EXERCISE PROMPT: Using the records below, give again exactly the lines from the line that contains "decodeFor 2 (leBytes" through the line that contains "def Obligations.StepRunsTheDecodedInstruction : Prop", both ends included, and only those.
━━━━━ INFORMATION SHOWN ━━━━━
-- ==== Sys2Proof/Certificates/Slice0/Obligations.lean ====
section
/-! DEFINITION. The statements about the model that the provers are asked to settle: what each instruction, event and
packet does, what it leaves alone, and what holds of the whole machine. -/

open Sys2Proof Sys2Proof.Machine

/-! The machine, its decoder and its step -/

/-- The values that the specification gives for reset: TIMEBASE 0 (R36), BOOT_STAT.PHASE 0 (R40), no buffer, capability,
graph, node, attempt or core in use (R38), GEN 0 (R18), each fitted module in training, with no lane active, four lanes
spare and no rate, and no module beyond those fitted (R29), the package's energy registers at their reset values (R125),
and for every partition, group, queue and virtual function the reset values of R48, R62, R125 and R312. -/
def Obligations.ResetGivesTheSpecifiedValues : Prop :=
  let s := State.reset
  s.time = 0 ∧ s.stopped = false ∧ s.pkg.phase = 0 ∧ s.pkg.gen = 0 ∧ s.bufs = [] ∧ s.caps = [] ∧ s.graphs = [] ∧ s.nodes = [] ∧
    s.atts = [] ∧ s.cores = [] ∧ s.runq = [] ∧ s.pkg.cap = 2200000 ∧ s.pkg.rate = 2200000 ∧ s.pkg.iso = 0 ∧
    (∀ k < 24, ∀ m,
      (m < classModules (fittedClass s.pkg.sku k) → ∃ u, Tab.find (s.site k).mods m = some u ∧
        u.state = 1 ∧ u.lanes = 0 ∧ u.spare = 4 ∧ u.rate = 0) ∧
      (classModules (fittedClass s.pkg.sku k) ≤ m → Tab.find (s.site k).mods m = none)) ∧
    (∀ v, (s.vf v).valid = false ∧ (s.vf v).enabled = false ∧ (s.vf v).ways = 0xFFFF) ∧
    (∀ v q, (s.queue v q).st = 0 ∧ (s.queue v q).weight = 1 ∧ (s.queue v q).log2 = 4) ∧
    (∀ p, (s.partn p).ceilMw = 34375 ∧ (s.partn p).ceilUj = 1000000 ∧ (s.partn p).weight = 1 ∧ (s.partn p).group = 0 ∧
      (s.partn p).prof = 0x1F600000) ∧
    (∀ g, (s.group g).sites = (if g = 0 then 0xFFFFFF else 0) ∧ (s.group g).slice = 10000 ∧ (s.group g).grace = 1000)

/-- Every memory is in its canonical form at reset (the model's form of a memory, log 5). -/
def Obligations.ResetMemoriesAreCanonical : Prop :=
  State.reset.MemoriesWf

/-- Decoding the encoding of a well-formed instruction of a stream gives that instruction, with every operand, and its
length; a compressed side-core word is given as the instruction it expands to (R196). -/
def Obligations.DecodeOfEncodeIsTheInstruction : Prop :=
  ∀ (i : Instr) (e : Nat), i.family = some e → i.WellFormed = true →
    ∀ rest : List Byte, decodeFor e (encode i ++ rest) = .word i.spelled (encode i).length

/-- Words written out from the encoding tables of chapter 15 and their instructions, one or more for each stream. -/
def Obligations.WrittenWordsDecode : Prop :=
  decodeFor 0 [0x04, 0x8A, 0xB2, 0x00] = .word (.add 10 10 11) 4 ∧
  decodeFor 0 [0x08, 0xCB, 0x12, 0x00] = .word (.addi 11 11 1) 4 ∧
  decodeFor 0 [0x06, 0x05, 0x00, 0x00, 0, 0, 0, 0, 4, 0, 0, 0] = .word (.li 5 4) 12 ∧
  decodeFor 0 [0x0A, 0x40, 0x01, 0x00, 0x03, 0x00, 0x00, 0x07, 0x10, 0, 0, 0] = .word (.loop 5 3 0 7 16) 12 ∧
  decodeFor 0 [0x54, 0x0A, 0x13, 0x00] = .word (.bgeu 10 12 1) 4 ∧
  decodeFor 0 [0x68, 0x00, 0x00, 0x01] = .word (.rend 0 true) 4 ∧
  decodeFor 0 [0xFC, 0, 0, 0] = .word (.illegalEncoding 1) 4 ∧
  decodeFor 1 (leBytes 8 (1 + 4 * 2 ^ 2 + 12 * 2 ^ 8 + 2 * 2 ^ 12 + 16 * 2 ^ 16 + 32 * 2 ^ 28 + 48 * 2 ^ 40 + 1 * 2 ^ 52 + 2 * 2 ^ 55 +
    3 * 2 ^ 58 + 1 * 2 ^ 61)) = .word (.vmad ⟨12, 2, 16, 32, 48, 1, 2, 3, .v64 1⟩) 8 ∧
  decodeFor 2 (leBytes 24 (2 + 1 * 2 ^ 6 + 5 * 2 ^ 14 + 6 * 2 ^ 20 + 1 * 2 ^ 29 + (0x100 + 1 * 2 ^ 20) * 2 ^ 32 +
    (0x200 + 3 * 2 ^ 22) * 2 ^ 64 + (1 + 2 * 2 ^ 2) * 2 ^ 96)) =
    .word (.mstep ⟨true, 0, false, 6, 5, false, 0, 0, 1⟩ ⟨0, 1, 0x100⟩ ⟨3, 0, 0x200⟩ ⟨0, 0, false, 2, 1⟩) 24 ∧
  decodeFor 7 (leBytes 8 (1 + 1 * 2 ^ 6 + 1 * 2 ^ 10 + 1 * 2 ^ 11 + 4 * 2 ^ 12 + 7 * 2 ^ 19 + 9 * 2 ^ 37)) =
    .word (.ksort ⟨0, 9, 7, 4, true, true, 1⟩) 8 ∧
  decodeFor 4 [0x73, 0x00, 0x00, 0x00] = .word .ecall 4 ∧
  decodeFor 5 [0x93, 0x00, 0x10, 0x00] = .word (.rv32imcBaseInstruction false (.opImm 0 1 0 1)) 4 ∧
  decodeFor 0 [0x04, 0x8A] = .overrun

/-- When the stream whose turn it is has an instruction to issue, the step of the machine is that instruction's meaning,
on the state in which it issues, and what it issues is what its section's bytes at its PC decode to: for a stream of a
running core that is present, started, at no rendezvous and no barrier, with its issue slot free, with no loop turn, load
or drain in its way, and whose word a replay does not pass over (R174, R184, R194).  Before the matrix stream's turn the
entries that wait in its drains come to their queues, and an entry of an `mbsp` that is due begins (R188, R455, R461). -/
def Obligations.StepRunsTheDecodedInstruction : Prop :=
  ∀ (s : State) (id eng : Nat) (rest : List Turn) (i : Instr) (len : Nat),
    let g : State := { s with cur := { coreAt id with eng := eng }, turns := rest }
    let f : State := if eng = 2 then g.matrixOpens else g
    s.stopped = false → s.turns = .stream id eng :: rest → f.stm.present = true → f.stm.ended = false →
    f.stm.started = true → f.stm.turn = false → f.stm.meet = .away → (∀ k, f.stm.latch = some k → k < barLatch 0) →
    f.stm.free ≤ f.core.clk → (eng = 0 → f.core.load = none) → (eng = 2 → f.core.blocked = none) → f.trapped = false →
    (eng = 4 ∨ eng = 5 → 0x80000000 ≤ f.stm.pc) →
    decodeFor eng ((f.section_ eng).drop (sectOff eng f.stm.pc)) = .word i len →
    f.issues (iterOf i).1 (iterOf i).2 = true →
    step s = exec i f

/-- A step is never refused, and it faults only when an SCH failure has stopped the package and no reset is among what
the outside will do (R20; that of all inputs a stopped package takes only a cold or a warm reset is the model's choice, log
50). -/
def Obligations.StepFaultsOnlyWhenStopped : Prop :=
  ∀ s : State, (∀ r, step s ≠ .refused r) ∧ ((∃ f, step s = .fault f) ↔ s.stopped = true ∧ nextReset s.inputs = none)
━━━━━
━━━━━ INFORMATION SHOWN ━━━━━
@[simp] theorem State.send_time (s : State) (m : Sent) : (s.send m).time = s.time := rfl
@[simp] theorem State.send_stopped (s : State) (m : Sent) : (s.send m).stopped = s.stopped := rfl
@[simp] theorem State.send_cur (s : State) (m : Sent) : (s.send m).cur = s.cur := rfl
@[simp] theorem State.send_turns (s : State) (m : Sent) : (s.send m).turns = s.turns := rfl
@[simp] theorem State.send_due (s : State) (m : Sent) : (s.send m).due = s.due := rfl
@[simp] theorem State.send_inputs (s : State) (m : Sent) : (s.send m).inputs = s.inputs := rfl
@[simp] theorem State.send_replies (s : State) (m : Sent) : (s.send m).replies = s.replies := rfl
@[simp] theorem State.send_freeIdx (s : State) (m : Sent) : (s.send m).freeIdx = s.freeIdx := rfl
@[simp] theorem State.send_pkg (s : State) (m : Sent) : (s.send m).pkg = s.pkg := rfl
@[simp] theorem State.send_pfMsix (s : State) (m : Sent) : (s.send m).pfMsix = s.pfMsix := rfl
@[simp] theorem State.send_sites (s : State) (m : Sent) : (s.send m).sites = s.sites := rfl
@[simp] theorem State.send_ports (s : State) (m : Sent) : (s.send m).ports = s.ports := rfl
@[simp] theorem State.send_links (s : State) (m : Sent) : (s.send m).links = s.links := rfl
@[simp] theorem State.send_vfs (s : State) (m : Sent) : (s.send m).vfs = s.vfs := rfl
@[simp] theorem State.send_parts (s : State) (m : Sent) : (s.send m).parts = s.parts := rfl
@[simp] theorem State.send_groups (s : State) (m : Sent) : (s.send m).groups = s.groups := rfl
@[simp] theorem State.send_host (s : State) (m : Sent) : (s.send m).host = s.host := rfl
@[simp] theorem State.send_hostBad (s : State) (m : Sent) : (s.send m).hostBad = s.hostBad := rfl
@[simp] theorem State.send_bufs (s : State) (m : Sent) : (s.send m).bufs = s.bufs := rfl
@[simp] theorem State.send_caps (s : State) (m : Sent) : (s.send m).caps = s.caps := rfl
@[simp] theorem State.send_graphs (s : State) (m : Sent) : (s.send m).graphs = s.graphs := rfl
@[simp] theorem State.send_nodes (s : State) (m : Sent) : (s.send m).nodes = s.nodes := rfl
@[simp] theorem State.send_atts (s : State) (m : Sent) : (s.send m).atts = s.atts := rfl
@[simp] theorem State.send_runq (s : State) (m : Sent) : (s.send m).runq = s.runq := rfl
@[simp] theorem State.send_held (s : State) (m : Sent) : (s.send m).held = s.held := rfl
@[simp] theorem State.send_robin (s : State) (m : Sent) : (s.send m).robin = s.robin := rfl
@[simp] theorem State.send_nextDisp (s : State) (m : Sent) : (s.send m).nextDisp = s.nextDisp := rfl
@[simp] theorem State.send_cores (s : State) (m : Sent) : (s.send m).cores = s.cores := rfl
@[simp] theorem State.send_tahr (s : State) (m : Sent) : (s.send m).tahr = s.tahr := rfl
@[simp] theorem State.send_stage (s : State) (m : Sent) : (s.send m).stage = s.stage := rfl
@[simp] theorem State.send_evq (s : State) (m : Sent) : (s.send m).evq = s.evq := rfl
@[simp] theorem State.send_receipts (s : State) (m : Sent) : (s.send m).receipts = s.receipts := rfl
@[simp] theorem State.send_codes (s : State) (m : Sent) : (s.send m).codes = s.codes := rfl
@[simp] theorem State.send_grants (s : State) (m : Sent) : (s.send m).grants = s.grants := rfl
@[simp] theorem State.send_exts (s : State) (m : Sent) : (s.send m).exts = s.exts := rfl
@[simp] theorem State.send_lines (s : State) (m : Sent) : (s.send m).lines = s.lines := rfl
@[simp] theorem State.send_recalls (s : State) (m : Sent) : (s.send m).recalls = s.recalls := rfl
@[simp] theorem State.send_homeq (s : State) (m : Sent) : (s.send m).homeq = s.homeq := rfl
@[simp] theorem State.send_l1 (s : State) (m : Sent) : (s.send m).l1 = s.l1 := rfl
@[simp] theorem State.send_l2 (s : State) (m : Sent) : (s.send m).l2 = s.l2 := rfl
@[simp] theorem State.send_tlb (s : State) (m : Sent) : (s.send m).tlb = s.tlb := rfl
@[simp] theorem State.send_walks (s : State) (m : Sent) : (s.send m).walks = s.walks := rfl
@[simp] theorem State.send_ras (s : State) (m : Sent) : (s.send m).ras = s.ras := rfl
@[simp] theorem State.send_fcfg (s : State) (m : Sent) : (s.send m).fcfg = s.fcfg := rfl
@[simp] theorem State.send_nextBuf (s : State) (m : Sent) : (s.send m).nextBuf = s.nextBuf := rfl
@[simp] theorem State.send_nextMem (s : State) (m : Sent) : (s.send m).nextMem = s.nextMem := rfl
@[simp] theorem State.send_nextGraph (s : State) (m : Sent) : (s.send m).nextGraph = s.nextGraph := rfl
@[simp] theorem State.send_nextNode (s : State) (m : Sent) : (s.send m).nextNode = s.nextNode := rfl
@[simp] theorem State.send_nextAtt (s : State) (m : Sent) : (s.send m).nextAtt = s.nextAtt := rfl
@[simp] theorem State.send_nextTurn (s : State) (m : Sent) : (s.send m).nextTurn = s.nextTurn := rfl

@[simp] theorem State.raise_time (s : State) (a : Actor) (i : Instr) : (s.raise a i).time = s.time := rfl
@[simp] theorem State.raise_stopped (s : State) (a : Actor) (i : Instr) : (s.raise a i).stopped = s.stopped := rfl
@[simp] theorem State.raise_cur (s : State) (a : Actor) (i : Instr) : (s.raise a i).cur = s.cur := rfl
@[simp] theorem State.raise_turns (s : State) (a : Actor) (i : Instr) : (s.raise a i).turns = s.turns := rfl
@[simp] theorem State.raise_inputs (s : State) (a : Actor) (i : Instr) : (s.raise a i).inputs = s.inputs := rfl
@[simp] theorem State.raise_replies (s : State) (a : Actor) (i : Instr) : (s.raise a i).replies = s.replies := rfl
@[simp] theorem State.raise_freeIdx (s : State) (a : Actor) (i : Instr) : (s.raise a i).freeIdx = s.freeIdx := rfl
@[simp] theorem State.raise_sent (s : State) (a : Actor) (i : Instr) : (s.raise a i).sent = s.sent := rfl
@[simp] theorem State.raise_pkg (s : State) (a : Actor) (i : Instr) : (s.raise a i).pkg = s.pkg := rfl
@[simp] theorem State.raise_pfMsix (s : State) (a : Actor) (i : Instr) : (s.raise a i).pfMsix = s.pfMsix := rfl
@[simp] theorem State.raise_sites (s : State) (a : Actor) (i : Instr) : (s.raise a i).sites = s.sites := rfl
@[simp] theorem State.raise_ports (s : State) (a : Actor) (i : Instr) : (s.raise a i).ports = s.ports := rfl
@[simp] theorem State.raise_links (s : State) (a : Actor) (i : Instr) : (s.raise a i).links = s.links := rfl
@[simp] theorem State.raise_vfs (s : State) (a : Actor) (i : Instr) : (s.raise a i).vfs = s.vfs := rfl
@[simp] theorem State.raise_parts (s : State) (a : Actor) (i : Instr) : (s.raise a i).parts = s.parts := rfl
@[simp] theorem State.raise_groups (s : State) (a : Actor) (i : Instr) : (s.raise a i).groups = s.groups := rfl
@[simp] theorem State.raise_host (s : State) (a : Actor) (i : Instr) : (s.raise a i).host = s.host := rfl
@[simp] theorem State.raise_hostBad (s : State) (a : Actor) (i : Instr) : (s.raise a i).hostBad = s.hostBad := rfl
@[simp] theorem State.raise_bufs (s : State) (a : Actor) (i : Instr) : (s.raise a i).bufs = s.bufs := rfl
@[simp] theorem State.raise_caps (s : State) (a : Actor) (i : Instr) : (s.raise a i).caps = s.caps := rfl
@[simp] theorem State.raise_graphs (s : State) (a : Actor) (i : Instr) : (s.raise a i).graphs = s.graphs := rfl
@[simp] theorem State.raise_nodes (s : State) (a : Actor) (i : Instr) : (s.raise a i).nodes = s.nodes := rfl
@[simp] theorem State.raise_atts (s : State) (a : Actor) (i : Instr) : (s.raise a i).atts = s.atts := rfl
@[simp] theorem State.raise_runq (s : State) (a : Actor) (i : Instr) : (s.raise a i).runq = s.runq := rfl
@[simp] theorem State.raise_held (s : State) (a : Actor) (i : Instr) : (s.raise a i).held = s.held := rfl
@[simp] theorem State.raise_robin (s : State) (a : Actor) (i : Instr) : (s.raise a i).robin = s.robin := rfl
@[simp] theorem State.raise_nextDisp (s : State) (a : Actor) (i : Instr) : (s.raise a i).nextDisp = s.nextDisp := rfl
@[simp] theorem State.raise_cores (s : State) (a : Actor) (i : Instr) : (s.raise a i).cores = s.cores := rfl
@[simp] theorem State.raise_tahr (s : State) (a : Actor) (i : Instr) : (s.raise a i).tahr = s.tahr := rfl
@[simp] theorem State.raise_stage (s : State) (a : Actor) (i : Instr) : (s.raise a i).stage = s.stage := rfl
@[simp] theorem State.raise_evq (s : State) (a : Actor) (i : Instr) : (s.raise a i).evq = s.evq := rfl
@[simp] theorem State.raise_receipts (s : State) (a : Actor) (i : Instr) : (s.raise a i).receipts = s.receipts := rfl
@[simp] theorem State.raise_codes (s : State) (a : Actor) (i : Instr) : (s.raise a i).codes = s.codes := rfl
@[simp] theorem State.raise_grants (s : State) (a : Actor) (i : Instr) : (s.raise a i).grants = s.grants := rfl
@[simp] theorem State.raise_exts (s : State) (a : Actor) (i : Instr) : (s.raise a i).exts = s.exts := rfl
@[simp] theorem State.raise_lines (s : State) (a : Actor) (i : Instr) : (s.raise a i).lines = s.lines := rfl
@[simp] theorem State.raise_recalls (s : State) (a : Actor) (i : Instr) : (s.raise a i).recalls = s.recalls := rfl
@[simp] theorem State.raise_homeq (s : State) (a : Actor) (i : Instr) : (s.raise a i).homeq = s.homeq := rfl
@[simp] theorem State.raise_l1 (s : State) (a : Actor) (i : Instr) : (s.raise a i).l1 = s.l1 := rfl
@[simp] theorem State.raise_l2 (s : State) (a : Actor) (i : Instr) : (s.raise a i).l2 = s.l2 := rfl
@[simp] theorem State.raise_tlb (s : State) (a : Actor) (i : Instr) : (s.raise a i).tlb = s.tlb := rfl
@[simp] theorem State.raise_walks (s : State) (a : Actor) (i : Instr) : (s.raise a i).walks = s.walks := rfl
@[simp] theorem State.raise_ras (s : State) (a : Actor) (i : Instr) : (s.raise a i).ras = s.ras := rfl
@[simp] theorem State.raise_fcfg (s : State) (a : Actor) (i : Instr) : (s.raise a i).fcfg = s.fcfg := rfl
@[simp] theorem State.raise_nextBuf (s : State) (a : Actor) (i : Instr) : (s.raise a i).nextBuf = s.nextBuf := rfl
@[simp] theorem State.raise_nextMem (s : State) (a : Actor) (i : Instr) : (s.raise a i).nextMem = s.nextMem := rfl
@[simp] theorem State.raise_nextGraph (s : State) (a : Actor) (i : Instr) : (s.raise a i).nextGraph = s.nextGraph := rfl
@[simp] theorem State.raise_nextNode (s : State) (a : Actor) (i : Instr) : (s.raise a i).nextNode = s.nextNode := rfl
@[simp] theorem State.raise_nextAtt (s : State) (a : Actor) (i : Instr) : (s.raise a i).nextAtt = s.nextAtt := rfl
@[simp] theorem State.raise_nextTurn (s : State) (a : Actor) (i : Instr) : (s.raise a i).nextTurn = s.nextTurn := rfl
━━━━━
━━━━━ INFORMATION SHOWN ━━━━━
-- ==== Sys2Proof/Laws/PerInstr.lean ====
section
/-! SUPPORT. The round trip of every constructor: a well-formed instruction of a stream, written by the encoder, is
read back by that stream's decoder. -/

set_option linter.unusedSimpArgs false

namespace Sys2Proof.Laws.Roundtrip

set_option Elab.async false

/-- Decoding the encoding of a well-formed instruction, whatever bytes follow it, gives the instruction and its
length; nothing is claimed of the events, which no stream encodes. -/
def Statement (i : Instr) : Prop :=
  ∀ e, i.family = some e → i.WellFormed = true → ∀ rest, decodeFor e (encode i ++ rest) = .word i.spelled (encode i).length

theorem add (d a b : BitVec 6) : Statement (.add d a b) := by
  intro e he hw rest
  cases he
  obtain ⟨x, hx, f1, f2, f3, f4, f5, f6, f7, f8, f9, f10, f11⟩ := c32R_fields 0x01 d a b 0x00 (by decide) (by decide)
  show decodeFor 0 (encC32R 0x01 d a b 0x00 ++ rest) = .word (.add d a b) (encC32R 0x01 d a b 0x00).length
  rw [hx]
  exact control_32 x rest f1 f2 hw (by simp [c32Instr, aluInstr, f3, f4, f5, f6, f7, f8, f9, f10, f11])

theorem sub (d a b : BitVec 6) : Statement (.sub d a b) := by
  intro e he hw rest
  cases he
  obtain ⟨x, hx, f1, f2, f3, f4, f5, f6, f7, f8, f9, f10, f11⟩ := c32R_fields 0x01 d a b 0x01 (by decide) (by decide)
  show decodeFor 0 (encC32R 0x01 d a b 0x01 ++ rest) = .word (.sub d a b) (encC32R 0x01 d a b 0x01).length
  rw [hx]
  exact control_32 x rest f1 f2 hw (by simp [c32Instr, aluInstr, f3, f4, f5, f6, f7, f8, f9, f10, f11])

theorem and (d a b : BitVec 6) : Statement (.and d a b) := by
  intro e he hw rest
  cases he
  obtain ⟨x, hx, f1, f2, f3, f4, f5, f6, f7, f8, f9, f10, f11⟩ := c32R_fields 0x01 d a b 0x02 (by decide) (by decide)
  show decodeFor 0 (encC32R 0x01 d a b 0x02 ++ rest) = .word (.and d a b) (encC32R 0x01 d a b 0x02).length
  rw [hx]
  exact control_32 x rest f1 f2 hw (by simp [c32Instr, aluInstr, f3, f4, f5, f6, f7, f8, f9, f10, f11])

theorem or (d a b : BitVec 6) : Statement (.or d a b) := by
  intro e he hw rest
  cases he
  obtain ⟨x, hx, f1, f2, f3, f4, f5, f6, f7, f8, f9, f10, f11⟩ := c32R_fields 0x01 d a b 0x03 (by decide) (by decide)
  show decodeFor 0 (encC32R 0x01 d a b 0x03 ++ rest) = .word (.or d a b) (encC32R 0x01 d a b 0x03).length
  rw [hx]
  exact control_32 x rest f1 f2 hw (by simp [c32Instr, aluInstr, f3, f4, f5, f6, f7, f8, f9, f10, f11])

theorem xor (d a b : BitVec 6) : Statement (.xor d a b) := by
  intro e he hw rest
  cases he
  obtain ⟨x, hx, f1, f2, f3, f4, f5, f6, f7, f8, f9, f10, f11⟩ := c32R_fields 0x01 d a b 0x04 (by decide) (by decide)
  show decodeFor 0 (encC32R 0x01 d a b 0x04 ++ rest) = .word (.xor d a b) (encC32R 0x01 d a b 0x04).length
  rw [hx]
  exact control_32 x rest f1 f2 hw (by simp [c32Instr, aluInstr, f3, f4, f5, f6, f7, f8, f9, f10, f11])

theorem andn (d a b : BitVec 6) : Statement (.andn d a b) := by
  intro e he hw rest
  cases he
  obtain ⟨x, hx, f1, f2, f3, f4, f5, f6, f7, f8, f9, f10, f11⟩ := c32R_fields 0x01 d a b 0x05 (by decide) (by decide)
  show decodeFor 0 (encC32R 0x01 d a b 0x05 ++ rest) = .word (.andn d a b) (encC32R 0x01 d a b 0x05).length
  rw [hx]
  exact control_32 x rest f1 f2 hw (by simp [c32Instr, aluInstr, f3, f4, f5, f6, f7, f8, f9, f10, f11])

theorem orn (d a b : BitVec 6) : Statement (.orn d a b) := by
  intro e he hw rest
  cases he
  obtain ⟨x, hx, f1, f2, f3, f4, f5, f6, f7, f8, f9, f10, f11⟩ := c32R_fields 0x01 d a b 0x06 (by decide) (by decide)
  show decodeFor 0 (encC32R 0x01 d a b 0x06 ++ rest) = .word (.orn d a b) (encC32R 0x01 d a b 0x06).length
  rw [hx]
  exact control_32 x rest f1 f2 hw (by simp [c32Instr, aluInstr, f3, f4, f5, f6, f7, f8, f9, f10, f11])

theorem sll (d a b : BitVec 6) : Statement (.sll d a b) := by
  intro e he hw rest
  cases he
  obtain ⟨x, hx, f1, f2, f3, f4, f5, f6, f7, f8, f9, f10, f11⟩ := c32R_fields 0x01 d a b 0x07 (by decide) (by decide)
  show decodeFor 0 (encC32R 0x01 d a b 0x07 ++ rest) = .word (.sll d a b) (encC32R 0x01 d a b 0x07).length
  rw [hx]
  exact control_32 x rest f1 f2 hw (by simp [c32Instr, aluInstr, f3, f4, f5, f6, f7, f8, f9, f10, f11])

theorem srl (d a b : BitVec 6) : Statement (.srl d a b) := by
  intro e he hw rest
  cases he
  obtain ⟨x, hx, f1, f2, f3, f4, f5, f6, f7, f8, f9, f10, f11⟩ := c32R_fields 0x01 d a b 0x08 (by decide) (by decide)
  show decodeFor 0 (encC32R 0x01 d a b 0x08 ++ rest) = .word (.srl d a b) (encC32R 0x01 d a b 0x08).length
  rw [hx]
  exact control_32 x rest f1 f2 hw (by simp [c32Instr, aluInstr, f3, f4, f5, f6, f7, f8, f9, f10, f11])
━━━━━
RESPONSE BELOW:
  decodeFor 2 (leBytes 24 (2 + 1 * 2 ^ 6 + 5 * 2 ^ 14 + 6 * 2 ^ 20 + 1 * 2 ^ 29 + (0x100 + 1 * 2 ^ 20) * 2 ^ 32 +
    (0x200 + 3 * 2 ^ 22) * 2 ^ 64 + (1 + 2 * 2 ^ 2) * 2 ^ 96)) =
    .word (.mstep ⟨true, 0, false, 6, 5, false, 0, 0, 1⟩ ⟨0, 1, 0x100⟩ ⟨3, 0, 0x200⟩ ⟨0, 0, false, 2, 1⟩) 24 ∧
  decodeFor 7 (leBytes 8 (1 + 1 * 2 ^ 6 + 1 * 2 ^ 10 + 1 * 2 ^ 11 + 4 * 2 ^ 12 + 7 * 2 ^ 19 + 9 * 2 ^ 37)) =
    .word (.ksort ⟨0, 9, 7, 4, true, true, 1⟩) 8 ∧
  decodeFor 4 [0x73, 0x00, 0x00, 0x00] = .word .ecall 4 ∧
  decodeFor 5 [0x93, 0x00, 0x10, 0x00] = .word (.rv32imcBaseInstruction false (.opImm 0 1 0 1)) 4 ∧
  decodeFor 0 [0x04, 0x8A] = .overrun

/-- When the stream whose turn it is has an instruction to issue, the step of the machine is that instruction's meaning,
on the state in which it issues, and what it issues is what its section's bytes at its PC decode to: for a stream of a
running core that is present, started, at no rendezvous and no barrier, with its issue slot free, with no loop turn, load
or drain in its way, and whose word a replay does not pass over (R174, R184, R194).  Before the matrix stream's turn the
entries that wait in its drains come to their queues, and an entry of an `mbsp` that is due begins (R188, R455, R461). -/
def Obligations.StepRunsTheDecodedInstruction : Prop :=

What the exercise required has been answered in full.